AN: Thank you for the reviews, you are all so kind! I will hopefully fit in one more chapter after this before I take a break for a couple of weeks (traveling home for the holidays). If you'd like to see what kind of manor house the Cullens have in this chapter you can Google Image search "half-timbered manor house Normandy" to get an idea!

Carlisle's POV

Within minutes of our departure from Briançon, Bella was nodding off once again. I was glad to see her rest, knowing that it was one of the last chances she had to disappear into the quietude of sleep. The thought of the impending transformation that was being thrust upon her made my chest tighten. It wasn't that I was against the idea of her becoming like us, quite the opposite. I knew it was necessary and ultimately inevitable. It was the circumstances that left me feeling grief-stricken. This would be the first time I would change someone who wasn't gravely ill or injured. The first time I would be stealing someone in (nearly) perfect health from their mortal life and damning them to one of immortal bloodthirst. Though in some ways she was just as much at risk of perishing as the others had been if I did not act. I had no reason to believe that Aro would not follow through exactly as he had warned.

Bella and I had not spoken much beyond discussing the logistics of our escape from the Volturi and consequent travels north. Besides her hug back in Volterra and the tearful beginning to our drive, she had been making a valiant effort to contain her feelings. I still could not be sure why. Was she more angry with me than she let on? Overwhelmed by the traumatic chain of events that had unfolded over the last several days? Or perhaps she was afraid of opening up and being hurt again so deeply? For even though she had not spoken about it, there had been enough clues to signal to me how traumatizing our departure had been the previous autumn. The thought left me heavy-hearted. But it also caused a spark of anger to flash through me. Anger at Edward for the pain he had caused her. Anger at myself for allowing him to go through with it. I sighed, oh Bella, what have we done to you? I looked over at her as she slept, promising to myself that we would not let her down again.

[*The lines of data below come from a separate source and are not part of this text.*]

/-- A DSR command offered while idle is accepted: operands latched, mode DSR_RUN, its op list with the first op, if any, on
the port with its slot's x offset, and nothing else changed (R23, R41, R143, R145 to R148, R171). -/
def Obligations.DsrCommandsAreAccepted : Prop :=
  ∀ s : State, s.busy = false →
    (∀ (slot : Slot) (digit : BitVec 4) (new : Bitmap), romTable[digit.toNat]? = some new →
      exec (.dsrRenderFirst slot digit) s = .next { s with
        lat := ⟨0x8#4, digit.setWidth 8, slot, s.fg, s.bg⟩
        seq := { s.seq with mode := .dsrRun, ops := opsFirst slot new s.fg, j := 0 }
        seg := (opsFirst slot new s.fg).head?.map
          fun o => ⟨o.slot, o.seg, o.color, o.erase, if o.slot = .left then s.params.xoffLeft else s.params.xoffRight⟩ } ∧
      exec (.dsrRender slot digit) s = .next { s with
        lat := ⟨0x9#4, digit.setWidth 8, slot, s.fg, s.bg⟩
        seq := { s.seq with mode := .dsrRun, ops := opsRender slot (s.slot slot) new s.fg s.bg, j := 0 }
        seg := (opsRender slot (s.slot slot) new s.fg s.bg).head?.map
          fun o => ⟨o.slot, o.seg, o.color, o.erase, if o.slot = .left then s.params.xoffLeft else s.params.xoffRight⟩ }) ∧
    exec .dsrInvalidate s = .next { s with
      lat := ⟨0xA#4, 0#8, .left, s.fg, s.bg⟩
      seq := { s.seq with mode := .dsrRun, ops := [], j := 0 }
      seg := none }

/-- The frame of acceptance, as the host sees it: every register reads as before, but for STATUS, which differs in BUSY alone
(R171, R63). That `irq`, the synchronizer and the inputs stay is the model's choice: exec is applied after the rest of the edge
has moved them (logs 9 and 1). -/
def Obligations.AcceptanceChangesOnlyBusy : Prop :=
  ∀ (i : Instr) (s : State), i.WellFormed → s.busy = false → ∃ t, exec i s = .next t ∧
    (∀ off : BitVec 5, off.toNat / 4 ≠ 1 → t.regRead off = s.regRead off) ∧
    t.regRead 0x04#5 = s.regRead 0x04#5 ||| 1#32 ∧
    t.irq = s.irq ∧ t.sync = s.sync ∧ t.params = s.params ∧ t.env = s.env

/-! ### Waveforms (40_onewire.md R105 to R112) -/

/-- Phases and durations of the waveforms, over the parameters (R105, R107 to R112, R119): which levels, durations and captures
each phase has, in order, and what they sum to. -/
def Obligations.WaveformDurations : Prop :=
  ∀ p : Params,
    (resetWave p = [⟨true, p.tRstLow, .none⟩, ⟨false, p.tRstWait, .presence⟩] ∧
      waveUs (resetWave p) = p.tRstLow + p.tRstWait) ∧
    (∀ b : BitVec 8, (writeByteWave p b).length = 16 ∧
      (∀ i, i < 8 →
        (writeByteWave p b)[2 * i]? = some ⟨true, if b.getLsbD i then p.tW1Low else p.tW0Low, .none⟩ ∧
        (writeByteWave p b)[2 * i + 1]? = some ⟨false, if b.getLsbD i then p.tW1Rel else p.tW0Rel, .none⟩) ∧
      waveUs (writeByteWave p b) =
        ((List.range 8).map fun i => if b.getLsbD i then p.tW1Low + p.tW1Rel else p.tW0Low + p.tW0Rel).sum) ∧
    ((readWordWave p).length = 48 ∧
      (∀ i : Fin 16,
        (readWordWave p)[3 * i.val]? = some ⟨true, p.tRLow, .none⟩ ∧
        (readWordWave p)[3 * i.val + 1]? = some ⟨false, p.tRSample, .bit i⟩ ∧
        (readWordWave p)[3 * i.val + 2]? = some ⟨false, p.tRIdle, .none⟩) ∧
      waveUs (readWordWave p) = 16 * (p.tRLow + p.tRSample + p.tRIdle)) ∧
    ((readTempWave p).length = 117 ∧
      readTempWave p = resetWave p ++ writeByteWave p 0xCC#8 ++ writeByteWave p 0x44#8 ++ [⟨false, p.tConv, .none⟩] ++
        resetWave p ++ writeByteWave p 0xCC#8 ++ writeByteWave p 0xBE#8 ++ readWordWave p ∧
      waveUs (readTempWave p) = 2 * (p.tRstLow + p.tRstWait) + p.tConv + 16 * (p.tRLow + p.tRSample + p.tRIdle) +
        2 * waveUs (writeByteWave p 0xCC#8) + waveUs (writeByteWave p 0x44#8) + waveUs (writeByteWave p 0xBE#8))

/-- With the default bit timings a byte lasts 488 µs whatever it is, and OW_READ_TEMP 754832 µs (R114, R116, R119). -/
def Obligations.DefaultWaveformDurations : Prop :=
  ∀ (ticks base : Nat) (rects : Vector Rect 7),
    waveUs (resetWave (Params.defaults ticks base rects)) = 960 ∧
    (∀ b : BitVec 8, waveUs (writeByteWave (Params.defaults ticks base rects) b) = 488) ∧
    waveUs (readWordWave (Params.defaults ticks base rects)) = 960 ∧
    waveUs (readTempWave (Params.defaults ticks base rects)) = 754832

/-! ### Running an OW command -/

/-- An accepted OW command drives its waveform on the line cycle by cycle, is busy throughout, and completes exactly
D(wave) × TICKS_PER_US edges later, whatever the line and the host do, unless `rst` comes (R103, R117, R120). -/
def Obligations.OwCommandRunsItsWaveform : Prop :=
  ∀ (i : Instr) (wave : List Phase) (s : State), s.params.Ok → s.busy = false → owWave s.params i = some wave →
    s.NoReset (waveTicks s.params wave) →
    ∃ t, exec i s = .next t ∧
      (∀ m, m < waveTicks s.params wave →
        ∃ u, run m t = .next u ∧ u.busy = true ∧ (driveTrace s.params wave)[m]? = some u.owDriveLow) ∧
      ∃ u, run (waveTicks s.params wave) t = .next u ∧ u.busy = false ∧ u.done = true ∧ u.owDriveLow = false

/-- OW_RESET's result (R113, R106, R104): PRESENCE is the inverse of the level `ow_in` had SYNC_STAGES edges before the edge
that ends its second phase. OW_DATA, the slots and, but for host writes, all else stay. That an edge registers the level of the
cycle it begins is DEDUCED (log 23). -/
def Obligations.OwResetReportsPresence : Prop :=
  ∀ s : State, s.params.Ok → s.busy = false →
    s.NoReset ((s.params.tRstLow + s.params.tRstWait) * s.params.ticksPerUs) →
    ∃ t u, exec .owReset s = .next t ∧ run ((s.params.tRstLow + s.params.tRstWait) * s.params.ticksPerUs) t = .next u ∧
      u.presence = !s.env.owInAt ((s.params.tRstLow + s.params.tRstWait) * s.params.ticksPerUs - s.params.syncStages) ∧
      u.presValid = true ∧ u.busy = false ∧ u.done = true ∧
      u.rdata = s.rdata ∧ u.slotLeft = s.slotLeft ∧ u.slotRight = s.slotRight ∧
      ((∀ c ∈ s.env.host.take ((s.params.tRstLow + s.params.tRstWait) * s.params.ticksPerUs), c.hWr = false) →
        u.fg = s.fg ∧ u.bg = s.bg ∧ u.doneIe = s.doneIe ∧ u.errIe = s.errIe ∧
        u.cmdErr = s.cmdErr ∧ u.overrun = s.overrun ∧ u.cause = s.cause)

The hours that followed were uneventful as we sped through the French countryside. I had decided to avoid the freeway in favor of the smaller backroads where there were fewer cars and fewer chances of being caught speeding by one of the French radar cameras. Not to mention there were no tolls to slow me down. It had been decades since I had been back to the pays des lumières and if not for the tragic circumstances of my return I would have found myself fascinated to see how everything had evolved in that time. But as it were, my focus was on Bella. Despite the exhaustion evident in her eyes, she spent most of the trip watching the scenery as it blurred past out the window. Fighting sleep for hundreds of kilometers. At least I was relieved to see that the pain medication had alleviated some of the discomfort in her arm and ribs.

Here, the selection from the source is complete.